» Directions for this task
Only one stretch of the data is wanted: the line containing "theorem execNapStimSample_ok (r", the line containing "theorem execPmcSelWrite_ok (m", and every line between them, copied exactly.

» Stored data
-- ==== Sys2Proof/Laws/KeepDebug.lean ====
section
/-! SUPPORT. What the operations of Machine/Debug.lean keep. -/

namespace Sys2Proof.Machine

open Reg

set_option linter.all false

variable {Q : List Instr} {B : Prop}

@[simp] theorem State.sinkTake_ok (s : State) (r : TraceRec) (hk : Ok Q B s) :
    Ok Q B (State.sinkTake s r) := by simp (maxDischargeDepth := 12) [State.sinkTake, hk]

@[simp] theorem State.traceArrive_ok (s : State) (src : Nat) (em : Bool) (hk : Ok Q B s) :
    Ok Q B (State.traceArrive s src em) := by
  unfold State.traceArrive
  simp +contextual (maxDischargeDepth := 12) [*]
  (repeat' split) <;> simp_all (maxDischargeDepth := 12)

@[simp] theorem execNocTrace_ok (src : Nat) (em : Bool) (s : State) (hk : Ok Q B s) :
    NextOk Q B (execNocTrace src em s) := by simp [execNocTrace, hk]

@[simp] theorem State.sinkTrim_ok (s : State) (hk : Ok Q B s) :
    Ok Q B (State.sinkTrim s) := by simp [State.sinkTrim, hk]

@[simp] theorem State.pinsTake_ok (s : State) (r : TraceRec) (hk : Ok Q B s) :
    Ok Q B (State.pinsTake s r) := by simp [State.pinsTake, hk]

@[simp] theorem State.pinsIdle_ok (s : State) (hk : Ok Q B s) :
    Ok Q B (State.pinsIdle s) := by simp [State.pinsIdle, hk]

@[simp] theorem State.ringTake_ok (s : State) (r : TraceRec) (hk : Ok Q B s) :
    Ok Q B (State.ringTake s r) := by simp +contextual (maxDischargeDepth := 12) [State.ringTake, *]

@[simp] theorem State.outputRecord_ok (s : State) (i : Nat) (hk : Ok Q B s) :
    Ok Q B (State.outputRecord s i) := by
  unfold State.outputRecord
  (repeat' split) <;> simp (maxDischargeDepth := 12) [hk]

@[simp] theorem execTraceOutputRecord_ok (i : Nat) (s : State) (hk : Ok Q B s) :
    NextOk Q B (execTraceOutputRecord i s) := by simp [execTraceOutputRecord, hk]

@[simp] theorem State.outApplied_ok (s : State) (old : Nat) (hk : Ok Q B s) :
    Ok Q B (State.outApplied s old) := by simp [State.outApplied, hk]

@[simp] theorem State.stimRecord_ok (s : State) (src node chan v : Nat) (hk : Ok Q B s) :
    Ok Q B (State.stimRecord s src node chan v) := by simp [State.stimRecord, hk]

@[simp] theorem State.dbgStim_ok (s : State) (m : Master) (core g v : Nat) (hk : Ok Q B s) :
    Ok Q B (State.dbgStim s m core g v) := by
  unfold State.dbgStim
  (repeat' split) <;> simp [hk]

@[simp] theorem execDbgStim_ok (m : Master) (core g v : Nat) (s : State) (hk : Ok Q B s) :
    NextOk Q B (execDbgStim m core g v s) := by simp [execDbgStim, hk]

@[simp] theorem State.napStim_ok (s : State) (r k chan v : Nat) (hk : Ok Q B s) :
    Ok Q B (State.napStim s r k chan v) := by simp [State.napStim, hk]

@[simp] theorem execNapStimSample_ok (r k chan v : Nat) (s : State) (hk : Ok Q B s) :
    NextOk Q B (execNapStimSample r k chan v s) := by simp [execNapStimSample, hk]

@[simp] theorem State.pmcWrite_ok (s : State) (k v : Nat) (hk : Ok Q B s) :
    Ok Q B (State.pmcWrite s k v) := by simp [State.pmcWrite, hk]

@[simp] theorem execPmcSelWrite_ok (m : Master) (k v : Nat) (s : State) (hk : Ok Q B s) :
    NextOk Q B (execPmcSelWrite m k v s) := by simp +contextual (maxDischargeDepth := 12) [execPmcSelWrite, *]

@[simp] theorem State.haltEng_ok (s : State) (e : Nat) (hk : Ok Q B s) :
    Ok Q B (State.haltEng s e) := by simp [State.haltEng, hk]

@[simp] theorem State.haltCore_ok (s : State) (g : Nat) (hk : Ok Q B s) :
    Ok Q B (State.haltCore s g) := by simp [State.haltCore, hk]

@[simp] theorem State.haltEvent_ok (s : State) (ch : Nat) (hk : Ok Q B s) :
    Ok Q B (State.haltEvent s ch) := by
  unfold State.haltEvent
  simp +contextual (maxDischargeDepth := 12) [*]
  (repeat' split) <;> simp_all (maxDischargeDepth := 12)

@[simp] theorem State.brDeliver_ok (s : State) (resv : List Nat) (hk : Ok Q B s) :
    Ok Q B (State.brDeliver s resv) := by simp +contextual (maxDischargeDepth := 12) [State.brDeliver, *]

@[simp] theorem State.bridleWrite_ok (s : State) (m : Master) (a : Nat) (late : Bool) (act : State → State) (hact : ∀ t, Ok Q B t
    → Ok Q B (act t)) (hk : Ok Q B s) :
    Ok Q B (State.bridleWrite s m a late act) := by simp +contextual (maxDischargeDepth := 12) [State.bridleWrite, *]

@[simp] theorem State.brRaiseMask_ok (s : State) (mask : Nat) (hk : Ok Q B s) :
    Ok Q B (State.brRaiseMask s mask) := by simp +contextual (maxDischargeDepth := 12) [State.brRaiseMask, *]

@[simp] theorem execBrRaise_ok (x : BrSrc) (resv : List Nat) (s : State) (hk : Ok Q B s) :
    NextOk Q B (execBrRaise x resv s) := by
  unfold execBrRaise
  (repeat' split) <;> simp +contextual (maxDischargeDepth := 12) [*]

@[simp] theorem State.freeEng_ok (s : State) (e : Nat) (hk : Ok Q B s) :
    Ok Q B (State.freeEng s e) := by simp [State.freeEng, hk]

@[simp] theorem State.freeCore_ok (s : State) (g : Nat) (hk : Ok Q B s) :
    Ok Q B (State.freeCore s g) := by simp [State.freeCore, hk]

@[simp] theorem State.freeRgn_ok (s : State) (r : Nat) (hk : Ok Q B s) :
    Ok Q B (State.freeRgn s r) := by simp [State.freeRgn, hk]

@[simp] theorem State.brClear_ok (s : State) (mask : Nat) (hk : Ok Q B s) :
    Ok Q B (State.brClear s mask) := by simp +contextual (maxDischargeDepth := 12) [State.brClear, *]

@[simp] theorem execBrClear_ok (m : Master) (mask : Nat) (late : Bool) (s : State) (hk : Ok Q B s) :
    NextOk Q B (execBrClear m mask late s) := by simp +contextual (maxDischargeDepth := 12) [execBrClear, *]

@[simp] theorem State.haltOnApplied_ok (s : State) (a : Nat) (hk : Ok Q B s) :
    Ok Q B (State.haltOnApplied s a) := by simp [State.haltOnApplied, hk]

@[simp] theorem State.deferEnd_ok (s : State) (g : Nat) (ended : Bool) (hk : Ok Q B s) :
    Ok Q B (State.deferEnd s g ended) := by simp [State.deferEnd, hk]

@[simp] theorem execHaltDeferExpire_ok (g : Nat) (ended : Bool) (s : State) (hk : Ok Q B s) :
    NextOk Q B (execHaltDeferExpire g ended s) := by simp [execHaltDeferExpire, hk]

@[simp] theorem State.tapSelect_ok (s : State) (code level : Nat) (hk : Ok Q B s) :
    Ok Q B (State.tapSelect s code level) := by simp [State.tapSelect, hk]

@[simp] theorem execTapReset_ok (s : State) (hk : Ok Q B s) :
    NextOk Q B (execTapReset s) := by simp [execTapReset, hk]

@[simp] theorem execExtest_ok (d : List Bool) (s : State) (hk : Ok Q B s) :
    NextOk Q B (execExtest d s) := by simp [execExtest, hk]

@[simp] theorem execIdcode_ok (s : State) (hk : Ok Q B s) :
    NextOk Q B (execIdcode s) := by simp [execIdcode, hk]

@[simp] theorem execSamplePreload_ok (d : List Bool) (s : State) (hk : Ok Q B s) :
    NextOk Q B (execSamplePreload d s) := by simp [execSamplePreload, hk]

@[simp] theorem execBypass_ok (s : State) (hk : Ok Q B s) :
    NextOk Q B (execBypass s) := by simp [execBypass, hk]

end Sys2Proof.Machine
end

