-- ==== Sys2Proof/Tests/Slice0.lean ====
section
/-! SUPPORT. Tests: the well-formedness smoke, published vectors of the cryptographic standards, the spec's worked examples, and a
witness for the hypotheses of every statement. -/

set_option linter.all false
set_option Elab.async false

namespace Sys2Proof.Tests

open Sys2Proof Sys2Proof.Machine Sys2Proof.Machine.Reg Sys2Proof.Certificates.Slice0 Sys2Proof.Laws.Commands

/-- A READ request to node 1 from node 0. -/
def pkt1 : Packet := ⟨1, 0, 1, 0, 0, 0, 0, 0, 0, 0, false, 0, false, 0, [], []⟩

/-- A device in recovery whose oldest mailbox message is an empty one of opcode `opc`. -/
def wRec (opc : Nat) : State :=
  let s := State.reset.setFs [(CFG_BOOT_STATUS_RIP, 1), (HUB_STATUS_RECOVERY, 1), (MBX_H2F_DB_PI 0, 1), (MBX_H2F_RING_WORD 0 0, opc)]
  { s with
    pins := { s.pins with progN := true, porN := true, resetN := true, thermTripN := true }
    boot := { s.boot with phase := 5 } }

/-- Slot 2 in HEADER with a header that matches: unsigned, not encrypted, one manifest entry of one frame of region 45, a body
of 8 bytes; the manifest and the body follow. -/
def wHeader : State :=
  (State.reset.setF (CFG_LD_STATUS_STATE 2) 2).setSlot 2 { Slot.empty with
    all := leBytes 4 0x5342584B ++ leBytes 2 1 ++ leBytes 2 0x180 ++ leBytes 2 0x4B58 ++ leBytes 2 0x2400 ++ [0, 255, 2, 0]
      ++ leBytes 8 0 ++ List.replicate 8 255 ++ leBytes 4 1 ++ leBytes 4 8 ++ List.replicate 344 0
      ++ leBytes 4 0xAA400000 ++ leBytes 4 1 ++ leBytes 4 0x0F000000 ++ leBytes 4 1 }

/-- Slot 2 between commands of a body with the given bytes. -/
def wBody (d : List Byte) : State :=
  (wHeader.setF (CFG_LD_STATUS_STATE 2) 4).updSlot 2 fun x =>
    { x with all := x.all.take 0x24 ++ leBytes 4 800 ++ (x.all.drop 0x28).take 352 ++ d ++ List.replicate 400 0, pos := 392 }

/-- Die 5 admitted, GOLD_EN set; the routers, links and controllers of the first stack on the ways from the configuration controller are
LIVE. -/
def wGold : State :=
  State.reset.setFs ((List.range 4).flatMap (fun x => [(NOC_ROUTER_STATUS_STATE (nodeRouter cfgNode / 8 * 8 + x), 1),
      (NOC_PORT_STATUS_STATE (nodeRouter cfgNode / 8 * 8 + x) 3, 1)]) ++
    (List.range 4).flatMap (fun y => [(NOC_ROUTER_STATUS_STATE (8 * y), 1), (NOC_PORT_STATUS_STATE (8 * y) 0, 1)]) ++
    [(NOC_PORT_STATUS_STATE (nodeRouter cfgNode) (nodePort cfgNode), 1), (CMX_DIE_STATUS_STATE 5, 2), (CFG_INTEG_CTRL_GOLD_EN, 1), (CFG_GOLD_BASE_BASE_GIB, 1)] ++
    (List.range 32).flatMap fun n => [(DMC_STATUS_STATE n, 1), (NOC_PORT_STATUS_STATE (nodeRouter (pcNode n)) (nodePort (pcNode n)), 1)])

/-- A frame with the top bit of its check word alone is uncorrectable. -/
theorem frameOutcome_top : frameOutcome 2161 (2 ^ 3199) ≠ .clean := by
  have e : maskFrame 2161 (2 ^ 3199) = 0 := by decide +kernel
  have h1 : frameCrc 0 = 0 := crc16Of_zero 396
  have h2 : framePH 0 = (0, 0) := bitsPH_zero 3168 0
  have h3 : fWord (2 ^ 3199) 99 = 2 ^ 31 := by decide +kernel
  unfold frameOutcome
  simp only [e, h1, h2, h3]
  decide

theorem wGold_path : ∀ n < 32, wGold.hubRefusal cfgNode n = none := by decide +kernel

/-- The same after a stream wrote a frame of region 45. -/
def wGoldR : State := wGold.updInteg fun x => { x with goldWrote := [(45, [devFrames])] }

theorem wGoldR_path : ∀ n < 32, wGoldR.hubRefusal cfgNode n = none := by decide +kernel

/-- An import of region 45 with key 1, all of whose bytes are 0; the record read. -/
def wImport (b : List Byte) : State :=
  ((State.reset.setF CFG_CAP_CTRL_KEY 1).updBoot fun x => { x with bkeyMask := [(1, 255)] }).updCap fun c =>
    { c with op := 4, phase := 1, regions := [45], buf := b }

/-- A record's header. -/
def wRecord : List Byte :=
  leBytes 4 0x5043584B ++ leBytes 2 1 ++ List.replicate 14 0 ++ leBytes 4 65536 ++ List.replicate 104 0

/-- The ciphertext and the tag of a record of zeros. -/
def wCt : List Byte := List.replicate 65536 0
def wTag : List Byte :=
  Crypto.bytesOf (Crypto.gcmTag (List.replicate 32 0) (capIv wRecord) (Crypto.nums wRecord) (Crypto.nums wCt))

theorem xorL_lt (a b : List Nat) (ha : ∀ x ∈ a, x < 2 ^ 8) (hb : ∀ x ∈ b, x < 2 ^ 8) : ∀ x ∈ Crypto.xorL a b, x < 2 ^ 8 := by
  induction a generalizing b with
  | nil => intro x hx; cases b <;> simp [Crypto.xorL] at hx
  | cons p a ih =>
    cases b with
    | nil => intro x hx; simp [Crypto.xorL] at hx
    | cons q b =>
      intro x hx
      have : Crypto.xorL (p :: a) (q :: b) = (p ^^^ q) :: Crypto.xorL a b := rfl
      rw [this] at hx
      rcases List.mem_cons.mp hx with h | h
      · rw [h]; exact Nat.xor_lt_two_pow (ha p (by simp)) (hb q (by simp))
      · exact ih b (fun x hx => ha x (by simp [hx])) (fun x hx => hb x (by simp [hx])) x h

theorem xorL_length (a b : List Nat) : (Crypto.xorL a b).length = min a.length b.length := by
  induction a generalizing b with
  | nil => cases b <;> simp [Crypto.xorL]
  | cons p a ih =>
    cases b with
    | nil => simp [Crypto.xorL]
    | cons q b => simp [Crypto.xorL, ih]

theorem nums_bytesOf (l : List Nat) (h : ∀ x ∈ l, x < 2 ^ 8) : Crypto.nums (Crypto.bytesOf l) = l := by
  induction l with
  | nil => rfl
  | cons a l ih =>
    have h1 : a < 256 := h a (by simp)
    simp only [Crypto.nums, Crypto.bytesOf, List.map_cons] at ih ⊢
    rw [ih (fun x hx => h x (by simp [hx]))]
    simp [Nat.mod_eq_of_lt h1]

» Response
@[simp] theorem execNapStimSample_ok (r k chan v : Nat) (s : State) (hk : Ok Q B s) :
    NextOk Q B (execNapStimSample r k chan v s) := by simp [execNapStimSample, hk]

@[simp] theorem State.pmcWrite_ok (s : State) (k v : Nat) (hk : Ok Q B s) :
    Ok Q B (State.pmcWrite s k v) := by simp [State.pmcWrite, hk]

@[simp] theorem execPmcSelWrite_ok (m : Master) (k v : Nat) (s : State) (hk : Ok Q B s) :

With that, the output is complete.